### Exercise goal:
The response must contain every line below in which "Bool" appears.

### Data listing:
def iExtw : Op := fun w r =>
  let m := r.c.mr w.m.toNat
  let acc := r.c.ar w.a.toNat
  let d := w.d.toNat
  let lo := accOut m (fun a => (extwVal a).extractLsb' 0 32) 0 (r.c.vr d) acc
  let hi := accOut m (fun a => (extwVal a).extractLsb' 32 32) 0 (r.c.vr (d + 1)) acc
  let r := r.issue [keyA w.a.toNat, keyM w.m.toNat] 1 [(keyV d, 3), (keyV (d + 1), 3)]
  .ok { r with c := r.c.setV d lo |>.setV (d + 1) hi }

def iOvfm : Op := fun w r =>
  let v := maskWrite (r.c.mr w.m.toNat) (r.c.mr w.d.toNat) (accTest (·.ovf) (r.c.ar w.a.toNat))
  let r := r.issue [keyA w.a.toNat, keyM w.m.toNat] 1 [(keyM w.d.toNat, 1)]
  .ok { r with c := r.c.setM w.d.toNat v }

def iSatm : Op := fun w r =>
  let v := maskWrite (r.c.mr w.m.toNat) (r.c.mr w.d.toNat) r.c.sat
  let r := r.issue [keySat, keyM w.m.toNat] 1 [(keyM w.d.toNat, 1), (keySat, 1)]
  let c := r.c.setM w.d.toNat v
  .ok { r with c := { c with sat := 0 } }

/-! ### Instructions: search (class 0x7, R366) -/

/-- Compared values: signed, or magnitudes with X bit 0. -/
def searchKey (w : IWord) (v : Word) : Int := if w.x = 1 then (v.toInt.natAbs : Int) else v.toInt

/-- SMAX and SMIN: `better new old` says when a lane takes the new value and its index. -/
def searchOp (better : Int → Int → Bool) : Op := fun w r =>
  let m := r.c.mr w.m.toNat
  let d := w.d.toNat
  let x := r.c.vr w.a.toNat
  let cur := r.c.vr d
  let idx := r.c.sr w.b.toNat
  let takes := laneTest m 0 (fun n o => better (searchKey w n) (searchKey w o)) x cur
  let v := laneMap takes (fun _ n _ => n) 0 cur x zeroLanes
  let i := laneMap takes (fun _ _ _ => idx) 0 (r.c.vr (d + 1)) zeroLanes zeroLanes
  let r := r.issue [keyV w.a.toNat, keyS w.b.toNat, keyV d, keyV (d + 1), keyM w.m.toNat] 1
    [(keyV d, 1), (keyV (d + 1), 1)]
  .ok { r with c := r.c.setV d v |>.setV (d + 1) i }

def iSmax : Op := searchOp fun n o => o < n
def iSmin : Op := searchOp fun n o => n < o

/-- The best lane of the mask, the lowest of equals. -/
def bestLane (better : Int → Int → Bool) (w : IWord) (mask : BitVec 128) (x : List Word) : Option (Word × Nat) :=
  x.zipIdx.foldl (init := none) fun best z =>
    if mask.getLsbD z.2 then
      match best with
      | none => some z
      | some b => if better (searchKey w z.1) (searchKey w b.1) then some z else best
    else best

def reduceOp (better : Int → Int → Bool) : Op := fun w r =>
  let d := w.d.toNat
  let (v, l) : Word × Word :=
    match bestLane better w (r.c.mr w.m.toNat) (r.c.vr w.a.toNat) with
    | some b => (b.1, BitVec.ofNat 32 b.2)
    | none => (0x80000000, 0xFFFFFFFF)
  let r := r.issue [keyV w.a.toNat, keyM w.m.toNat] 1 [(keyS d, 1), (keyS (d + 1), 1)]
  .ok { r with c := r.c.setS d v |>.setS (d + 1) l }

def iRmax : Op := reduceOp fun n o => o < n
def iRmin : Op := reduceOp fun n o => n < o

/-! ### Instructions: P registers (class 0x8, R364, R365) -/

/-- A write of a part of P[D], which traps on a managed register. -/
def psetOp (f : Nat → PReg → PReg) : Op := fun w r =>
  if 8 ≤ w.d.toNat then .error (Trap.illegal, 0)
  else
    let v := (r.c.sr w.a.toNat + w.imm).toNat % 4194304
    let p := f v (r.c.pr w.d.toNat)
    let r := r.issue [keyS w.a.toNat, keyP w.d.toNat] 1 [(keyP w.d.toNat, 1)]
    .ok { r with c := r.c.setP w.d.toNat p }

def iPsetb : Op := psetOp fun v p => { p with base := v }
def iPsetl : Op := psetOp fun v p => { p with len := v }
def iPseti : Op := psetOp fun v p => { p with idx := v }

def iPgeti : Op := fun w r =>
  let v := BitVec.ofNat 32 (r.c.pr w.a.toNat).idx
  let r := r.issue [keyP w.a.toNat] 1 [(keyS w.d.toNat, 1)]
  .ok { r with c := r.c.setS w.d.toNat v }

### Answer space:
def searchOp (better : Int → Int → Bool) : Op := fun w r =>
def bestLane (better : Int → Int → Bool) (w : IWord) (mask : BitVec 128) (x : List Word) : Option (Word × Nat) :=
def reduceOp (better : Int → Int → Bool) : Op := fun w r =>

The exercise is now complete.